=== Data ===

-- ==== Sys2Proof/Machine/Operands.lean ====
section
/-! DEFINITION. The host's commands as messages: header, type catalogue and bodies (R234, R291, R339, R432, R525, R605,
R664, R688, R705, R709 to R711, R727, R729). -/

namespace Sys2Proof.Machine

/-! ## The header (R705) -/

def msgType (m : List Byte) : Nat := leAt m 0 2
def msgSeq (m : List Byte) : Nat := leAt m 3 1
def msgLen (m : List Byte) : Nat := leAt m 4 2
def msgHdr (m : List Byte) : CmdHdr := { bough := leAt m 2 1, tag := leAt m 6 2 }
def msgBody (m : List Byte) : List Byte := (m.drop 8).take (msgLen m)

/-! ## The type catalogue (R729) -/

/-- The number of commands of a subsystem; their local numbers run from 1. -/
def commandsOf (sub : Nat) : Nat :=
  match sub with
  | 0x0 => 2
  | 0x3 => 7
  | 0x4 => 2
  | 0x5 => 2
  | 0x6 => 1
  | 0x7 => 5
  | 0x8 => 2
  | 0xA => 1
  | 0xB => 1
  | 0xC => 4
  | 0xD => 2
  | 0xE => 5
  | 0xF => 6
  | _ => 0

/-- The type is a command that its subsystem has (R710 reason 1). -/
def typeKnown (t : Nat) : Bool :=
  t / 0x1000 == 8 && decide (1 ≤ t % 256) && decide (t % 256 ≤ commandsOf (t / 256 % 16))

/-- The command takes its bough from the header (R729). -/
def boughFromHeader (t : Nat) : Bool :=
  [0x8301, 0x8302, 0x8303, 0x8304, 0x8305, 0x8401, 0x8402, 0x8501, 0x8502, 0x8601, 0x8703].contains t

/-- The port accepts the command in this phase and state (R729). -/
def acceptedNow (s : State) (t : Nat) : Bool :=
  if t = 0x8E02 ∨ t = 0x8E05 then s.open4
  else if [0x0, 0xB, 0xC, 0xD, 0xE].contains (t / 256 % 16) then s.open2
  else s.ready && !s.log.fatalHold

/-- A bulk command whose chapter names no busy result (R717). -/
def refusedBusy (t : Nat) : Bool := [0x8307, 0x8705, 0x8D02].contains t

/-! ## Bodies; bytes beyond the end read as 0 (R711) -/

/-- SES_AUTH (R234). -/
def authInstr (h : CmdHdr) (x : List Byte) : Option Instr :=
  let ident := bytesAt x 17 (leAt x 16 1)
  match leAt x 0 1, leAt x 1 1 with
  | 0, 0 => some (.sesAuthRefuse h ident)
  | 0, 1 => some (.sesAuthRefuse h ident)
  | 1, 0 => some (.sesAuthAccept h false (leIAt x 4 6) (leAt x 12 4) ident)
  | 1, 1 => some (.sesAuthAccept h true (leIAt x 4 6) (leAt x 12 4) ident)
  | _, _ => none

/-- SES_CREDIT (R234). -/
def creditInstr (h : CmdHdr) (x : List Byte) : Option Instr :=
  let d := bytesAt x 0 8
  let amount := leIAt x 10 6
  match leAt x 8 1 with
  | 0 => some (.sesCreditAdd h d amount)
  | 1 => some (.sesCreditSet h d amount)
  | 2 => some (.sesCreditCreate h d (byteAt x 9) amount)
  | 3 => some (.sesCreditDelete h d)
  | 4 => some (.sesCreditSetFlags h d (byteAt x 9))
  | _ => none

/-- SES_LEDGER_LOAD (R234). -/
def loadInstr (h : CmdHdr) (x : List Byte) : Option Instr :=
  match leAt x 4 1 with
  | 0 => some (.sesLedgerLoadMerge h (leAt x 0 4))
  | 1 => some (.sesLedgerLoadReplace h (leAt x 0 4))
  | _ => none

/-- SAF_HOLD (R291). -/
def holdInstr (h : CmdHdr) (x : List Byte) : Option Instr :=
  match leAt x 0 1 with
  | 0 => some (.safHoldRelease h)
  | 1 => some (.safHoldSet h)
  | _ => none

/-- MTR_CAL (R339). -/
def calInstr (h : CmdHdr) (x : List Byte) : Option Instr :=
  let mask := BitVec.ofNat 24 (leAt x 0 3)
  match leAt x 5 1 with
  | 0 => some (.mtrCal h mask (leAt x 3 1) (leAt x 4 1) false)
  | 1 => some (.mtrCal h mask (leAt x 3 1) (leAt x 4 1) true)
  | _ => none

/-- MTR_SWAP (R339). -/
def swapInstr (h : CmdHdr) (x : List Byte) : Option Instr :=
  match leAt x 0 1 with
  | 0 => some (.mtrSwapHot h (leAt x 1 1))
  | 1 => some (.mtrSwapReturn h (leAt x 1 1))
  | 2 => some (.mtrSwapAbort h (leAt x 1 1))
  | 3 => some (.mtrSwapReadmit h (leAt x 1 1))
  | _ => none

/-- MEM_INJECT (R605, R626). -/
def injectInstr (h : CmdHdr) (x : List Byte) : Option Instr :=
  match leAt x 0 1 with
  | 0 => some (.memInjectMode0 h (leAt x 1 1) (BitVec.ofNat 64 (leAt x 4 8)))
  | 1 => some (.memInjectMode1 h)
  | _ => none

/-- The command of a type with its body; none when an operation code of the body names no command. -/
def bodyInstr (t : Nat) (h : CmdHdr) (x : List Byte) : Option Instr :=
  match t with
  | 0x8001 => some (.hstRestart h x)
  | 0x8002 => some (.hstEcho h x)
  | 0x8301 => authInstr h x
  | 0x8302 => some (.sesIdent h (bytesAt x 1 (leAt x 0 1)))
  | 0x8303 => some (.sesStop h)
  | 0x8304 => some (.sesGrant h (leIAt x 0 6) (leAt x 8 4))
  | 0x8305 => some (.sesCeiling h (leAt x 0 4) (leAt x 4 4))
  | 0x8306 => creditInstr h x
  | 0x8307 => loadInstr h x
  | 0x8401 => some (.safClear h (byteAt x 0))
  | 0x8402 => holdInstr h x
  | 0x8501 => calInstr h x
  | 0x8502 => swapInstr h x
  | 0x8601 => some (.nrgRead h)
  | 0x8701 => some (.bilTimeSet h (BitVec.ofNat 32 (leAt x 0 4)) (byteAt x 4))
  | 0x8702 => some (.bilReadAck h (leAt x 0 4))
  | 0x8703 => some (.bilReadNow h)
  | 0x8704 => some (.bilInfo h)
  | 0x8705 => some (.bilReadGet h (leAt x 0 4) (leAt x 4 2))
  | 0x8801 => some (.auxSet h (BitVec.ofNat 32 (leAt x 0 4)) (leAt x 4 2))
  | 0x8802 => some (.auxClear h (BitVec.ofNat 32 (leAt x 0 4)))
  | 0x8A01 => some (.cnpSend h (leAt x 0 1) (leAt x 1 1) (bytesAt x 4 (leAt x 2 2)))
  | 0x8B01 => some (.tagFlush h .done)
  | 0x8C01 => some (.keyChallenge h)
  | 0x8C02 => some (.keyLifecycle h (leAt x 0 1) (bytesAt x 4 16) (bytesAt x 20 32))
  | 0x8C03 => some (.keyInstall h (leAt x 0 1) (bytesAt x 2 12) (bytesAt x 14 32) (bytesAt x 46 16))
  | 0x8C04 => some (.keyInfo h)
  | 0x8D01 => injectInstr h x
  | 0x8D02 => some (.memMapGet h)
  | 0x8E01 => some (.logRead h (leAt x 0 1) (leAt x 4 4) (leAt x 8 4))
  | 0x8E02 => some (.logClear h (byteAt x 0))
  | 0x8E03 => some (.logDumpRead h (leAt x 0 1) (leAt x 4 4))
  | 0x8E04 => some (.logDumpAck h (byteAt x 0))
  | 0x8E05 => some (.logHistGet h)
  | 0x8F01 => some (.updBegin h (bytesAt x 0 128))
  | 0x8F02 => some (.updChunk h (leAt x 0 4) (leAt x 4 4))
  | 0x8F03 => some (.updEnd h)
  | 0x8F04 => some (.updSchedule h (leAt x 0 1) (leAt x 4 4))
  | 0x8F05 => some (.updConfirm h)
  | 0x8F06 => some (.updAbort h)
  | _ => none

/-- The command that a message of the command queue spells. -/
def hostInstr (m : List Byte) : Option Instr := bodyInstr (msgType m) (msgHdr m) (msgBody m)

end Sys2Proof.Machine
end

===

§ Exercise aim
Once you find the line containing "run from 1. -/", stop: reproduce exactly that line and every line of the data before it, and nothing else.

§ Answer to this problem
-- ==== Sys2Proof/Machine/Operands.lean ====
section
/-! DEFINITION. The host's commands as messages: header, type catalogue and bodies (R234, R291, R339, R432, R525, R605,
R664, R688, R705, R709 to R711, R727, R729). -/

namespace Sys2Proof.Machine

/-! ## The header (R705) -/

def msgType (m : List Byte) : Nat := leAt m 0 2
def msgSeq (m : List Byte) : Nat := leAt m 3 1
def msgLen (m : List Byte) : Nat := leAt m 4 2
def msgHdr (m : List Byte) : CmdHdr := { bough := leAt m 2 1, tag := leAt m 6 2 }
def msgBody (m : List Byte) : List Byte := (m.drop 8).take (msgLen m)

/-! ## The type catalogue (R729) -/

/-- The number of commands of a subsystem; their local numbers run from 1. -/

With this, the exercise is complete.